Supplied data —

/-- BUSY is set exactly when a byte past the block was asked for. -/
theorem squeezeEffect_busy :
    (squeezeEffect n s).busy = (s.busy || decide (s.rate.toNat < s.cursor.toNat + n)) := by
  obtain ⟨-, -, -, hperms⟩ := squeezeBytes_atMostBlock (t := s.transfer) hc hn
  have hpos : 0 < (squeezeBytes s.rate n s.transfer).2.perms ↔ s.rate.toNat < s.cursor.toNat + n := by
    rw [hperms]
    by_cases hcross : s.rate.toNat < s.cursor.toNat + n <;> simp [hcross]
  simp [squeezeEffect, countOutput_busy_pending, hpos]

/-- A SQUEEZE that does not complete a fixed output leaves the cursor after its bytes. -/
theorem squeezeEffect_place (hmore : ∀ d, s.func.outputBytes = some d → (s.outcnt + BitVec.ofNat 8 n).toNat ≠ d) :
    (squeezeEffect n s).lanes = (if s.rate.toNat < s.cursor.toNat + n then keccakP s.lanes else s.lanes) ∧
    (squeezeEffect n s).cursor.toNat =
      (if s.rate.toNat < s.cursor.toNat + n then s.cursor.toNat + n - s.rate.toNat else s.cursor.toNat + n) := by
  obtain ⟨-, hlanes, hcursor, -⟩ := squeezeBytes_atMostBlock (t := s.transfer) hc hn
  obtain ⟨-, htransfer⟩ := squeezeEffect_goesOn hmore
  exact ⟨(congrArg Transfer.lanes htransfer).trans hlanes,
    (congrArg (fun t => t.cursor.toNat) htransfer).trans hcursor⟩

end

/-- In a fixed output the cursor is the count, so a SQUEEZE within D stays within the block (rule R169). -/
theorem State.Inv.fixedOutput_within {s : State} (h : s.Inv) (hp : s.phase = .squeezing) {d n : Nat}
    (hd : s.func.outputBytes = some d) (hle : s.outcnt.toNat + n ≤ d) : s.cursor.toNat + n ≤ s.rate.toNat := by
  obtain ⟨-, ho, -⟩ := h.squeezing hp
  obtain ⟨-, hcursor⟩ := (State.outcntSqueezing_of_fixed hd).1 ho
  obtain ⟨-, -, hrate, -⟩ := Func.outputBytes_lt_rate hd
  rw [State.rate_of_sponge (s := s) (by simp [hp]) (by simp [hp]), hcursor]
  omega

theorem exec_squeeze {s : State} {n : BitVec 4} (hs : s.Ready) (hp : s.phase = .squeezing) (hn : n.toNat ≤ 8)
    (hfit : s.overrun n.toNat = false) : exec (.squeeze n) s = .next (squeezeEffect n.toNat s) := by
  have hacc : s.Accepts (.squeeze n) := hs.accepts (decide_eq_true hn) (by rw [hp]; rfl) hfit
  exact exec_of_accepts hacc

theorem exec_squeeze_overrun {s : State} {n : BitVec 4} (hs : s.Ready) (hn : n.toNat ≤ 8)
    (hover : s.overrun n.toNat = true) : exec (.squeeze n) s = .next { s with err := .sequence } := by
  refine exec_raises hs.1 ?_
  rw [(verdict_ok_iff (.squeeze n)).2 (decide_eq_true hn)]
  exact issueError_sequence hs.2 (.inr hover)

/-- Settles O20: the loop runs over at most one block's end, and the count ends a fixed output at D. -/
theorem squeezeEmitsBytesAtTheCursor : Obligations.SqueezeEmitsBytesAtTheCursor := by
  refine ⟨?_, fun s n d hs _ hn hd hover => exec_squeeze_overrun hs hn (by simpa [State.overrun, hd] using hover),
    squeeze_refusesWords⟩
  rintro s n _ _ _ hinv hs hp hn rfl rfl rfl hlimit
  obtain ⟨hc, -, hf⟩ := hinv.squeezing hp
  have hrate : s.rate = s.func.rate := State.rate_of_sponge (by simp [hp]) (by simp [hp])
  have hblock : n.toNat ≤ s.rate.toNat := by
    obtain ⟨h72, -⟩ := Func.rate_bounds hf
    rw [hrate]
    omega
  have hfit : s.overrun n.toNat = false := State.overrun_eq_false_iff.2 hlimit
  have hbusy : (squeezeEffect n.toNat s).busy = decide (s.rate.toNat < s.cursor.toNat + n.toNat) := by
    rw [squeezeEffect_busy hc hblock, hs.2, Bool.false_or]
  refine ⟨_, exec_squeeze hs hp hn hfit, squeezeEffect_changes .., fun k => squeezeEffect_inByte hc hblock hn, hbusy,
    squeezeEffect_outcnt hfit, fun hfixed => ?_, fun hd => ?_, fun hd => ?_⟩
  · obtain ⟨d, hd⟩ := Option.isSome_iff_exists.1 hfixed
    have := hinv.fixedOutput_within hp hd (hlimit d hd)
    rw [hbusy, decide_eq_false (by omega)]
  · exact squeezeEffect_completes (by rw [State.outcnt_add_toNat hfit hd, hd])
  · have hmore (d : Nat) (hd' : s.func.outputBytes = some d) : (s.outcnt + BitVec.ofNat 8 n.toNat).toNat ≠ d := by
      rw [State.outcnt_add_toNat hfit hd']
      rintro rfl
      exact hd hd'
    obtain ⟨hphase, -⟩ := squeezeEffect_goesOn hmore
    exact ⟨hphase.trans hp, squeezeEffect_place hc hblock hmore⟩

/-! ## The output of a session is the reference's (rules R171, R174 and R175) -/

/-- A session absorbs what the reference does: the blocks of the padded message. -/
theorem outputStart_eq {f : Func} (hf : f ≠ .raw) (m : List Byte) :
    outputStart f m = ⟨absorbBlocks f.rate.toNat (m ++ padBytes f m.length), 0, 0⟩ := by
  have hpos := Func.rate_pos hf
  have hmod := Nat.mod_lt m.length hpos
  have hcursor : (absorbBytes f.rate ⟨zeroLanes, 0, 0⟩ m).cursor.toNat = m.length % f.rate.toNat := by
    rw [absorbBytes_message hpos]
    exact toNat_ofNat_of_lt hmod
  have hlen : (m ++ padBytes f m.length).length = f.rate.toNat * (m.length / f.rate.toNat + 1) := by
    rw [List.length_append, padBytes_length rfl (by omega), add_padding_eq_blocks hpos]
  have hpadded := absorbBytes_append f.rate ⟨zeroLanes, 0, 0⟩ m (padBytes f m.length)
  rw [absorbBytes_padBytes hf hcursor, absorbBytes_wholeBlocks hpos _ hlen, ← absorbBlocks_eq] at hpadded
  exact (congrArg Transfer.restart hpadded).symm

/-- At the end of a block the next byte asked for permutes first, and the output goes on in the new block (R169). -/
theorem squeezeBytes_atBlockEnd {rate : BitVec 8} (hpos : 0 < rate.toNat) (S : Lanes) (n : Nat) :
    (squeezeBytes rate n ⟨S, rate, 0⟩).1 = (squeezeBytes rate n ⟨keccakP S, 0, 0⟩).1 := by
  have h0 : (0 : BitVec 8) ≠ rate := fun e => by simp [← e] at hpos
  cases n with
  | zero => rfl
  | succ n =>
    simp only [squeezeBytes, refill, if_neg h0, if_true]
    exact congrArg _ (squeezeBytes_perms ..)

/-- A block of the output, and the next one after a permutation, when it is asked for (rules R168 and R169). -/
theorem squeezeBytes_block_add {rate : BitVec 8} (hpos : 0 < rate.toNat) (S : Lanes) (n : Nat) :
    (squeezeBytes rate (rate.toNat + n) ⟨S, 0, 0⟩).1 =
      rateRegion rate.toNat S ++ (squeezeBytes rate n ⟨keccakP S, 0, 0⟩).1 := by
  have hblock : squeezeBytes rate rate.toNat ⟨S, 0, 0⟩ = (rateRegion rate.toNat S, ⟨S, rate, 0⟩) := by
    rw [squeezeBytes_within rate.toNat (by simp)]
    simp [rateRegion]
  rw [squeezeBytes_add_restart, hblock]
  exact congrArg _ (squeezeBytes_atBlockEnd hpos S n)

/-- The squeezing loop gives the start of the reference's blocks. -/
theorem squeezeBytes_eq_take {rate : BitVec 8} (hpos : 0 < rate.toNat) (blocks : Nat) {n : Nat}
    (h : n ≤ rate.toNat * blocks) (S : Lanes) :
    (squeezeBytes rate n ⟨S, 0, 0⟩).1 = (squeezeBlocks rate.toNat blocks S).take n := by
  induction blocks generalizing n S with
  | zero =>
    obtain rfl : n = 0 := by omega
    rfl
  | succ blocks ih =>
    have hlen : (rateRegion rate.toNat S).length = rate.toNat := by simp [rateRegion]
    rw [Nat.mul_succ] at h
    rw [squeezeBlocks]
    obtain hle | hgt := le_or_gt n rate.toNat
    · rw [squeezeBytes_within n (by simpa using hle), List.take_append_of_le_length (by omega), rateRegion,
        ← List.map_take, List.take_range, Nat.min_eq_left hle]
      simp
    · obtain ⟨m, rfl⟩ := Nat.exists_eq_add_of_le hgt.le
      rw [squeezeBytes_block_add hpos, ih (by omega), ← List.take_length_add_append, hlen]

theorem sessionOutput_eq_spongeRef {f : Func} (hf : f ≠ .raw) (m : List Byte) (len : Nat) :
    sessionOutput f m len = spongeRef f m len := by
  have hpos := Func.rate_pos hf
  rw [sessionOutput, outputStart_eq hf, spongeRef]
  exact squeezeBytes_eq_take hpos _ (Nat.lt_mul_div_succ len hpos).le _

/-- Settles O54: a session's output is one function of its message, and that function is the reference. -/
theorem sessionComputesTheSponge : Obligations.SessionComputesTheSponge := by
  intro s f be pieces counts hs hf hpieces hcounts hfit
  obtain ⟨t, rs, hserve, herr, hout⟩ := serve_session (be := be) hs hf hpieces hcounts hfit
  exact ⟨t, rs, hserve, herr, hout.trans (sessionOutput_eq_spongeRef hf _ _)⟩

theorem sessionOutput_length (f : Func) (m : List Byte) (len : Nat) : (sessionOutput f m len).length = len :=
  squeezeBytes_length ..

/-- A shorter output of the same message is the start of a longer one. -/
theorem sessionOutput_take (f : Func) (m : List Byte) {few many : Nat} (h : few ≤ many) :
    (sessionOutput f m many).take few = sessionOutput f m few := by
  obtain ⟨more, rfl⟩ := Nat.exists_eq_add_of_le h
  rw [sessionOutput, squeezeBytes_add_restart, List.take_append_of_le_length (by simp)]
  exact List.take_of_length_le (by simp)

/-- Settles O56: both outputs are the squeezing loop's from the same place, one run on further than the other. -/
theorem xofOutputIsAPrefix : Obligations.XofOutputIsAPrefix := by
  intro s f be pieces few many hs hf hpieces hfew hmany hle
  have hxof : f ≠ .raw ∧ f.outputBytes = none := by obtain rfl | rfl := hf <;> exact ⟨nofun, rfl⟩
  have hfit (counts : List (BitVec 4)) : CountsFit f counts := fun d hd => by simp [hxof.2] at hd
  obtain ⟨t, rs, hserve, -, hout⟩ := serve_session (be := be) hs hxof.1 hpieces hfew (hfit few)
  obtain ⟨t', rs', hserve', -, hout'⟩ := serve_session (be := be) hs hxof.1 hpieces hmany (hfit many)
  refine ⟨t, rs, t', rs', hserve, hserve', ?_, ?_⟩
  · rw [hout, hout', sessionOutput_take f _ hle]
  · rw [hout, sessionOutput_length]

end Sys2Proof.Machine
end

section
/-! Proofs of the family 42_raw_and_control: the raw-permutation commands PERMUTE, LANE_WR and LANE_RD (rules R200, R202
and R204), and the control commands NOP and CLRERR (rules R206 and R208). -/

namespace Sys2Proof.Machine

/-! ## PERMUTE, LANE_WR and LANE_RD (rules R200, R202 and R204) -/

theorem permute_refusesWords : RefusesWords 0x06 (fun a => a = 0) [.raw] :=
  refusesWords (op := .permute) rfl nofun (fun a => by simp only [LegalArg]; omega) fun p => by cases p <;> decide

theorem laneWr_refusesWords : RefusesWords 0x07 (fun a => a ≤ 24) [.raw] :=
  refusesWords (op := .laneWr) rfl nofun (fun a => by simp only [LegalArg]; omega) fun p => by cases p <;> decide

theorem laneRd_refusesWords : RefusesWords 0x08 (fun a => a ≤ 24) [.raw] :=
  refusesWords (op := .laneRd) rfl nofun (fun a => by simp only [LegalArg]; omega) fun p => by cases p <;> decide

Problem details —
Scan each line of the entries above for the word "does" and report how many lines contain it, with nothing else.

Solution to this exercise —
2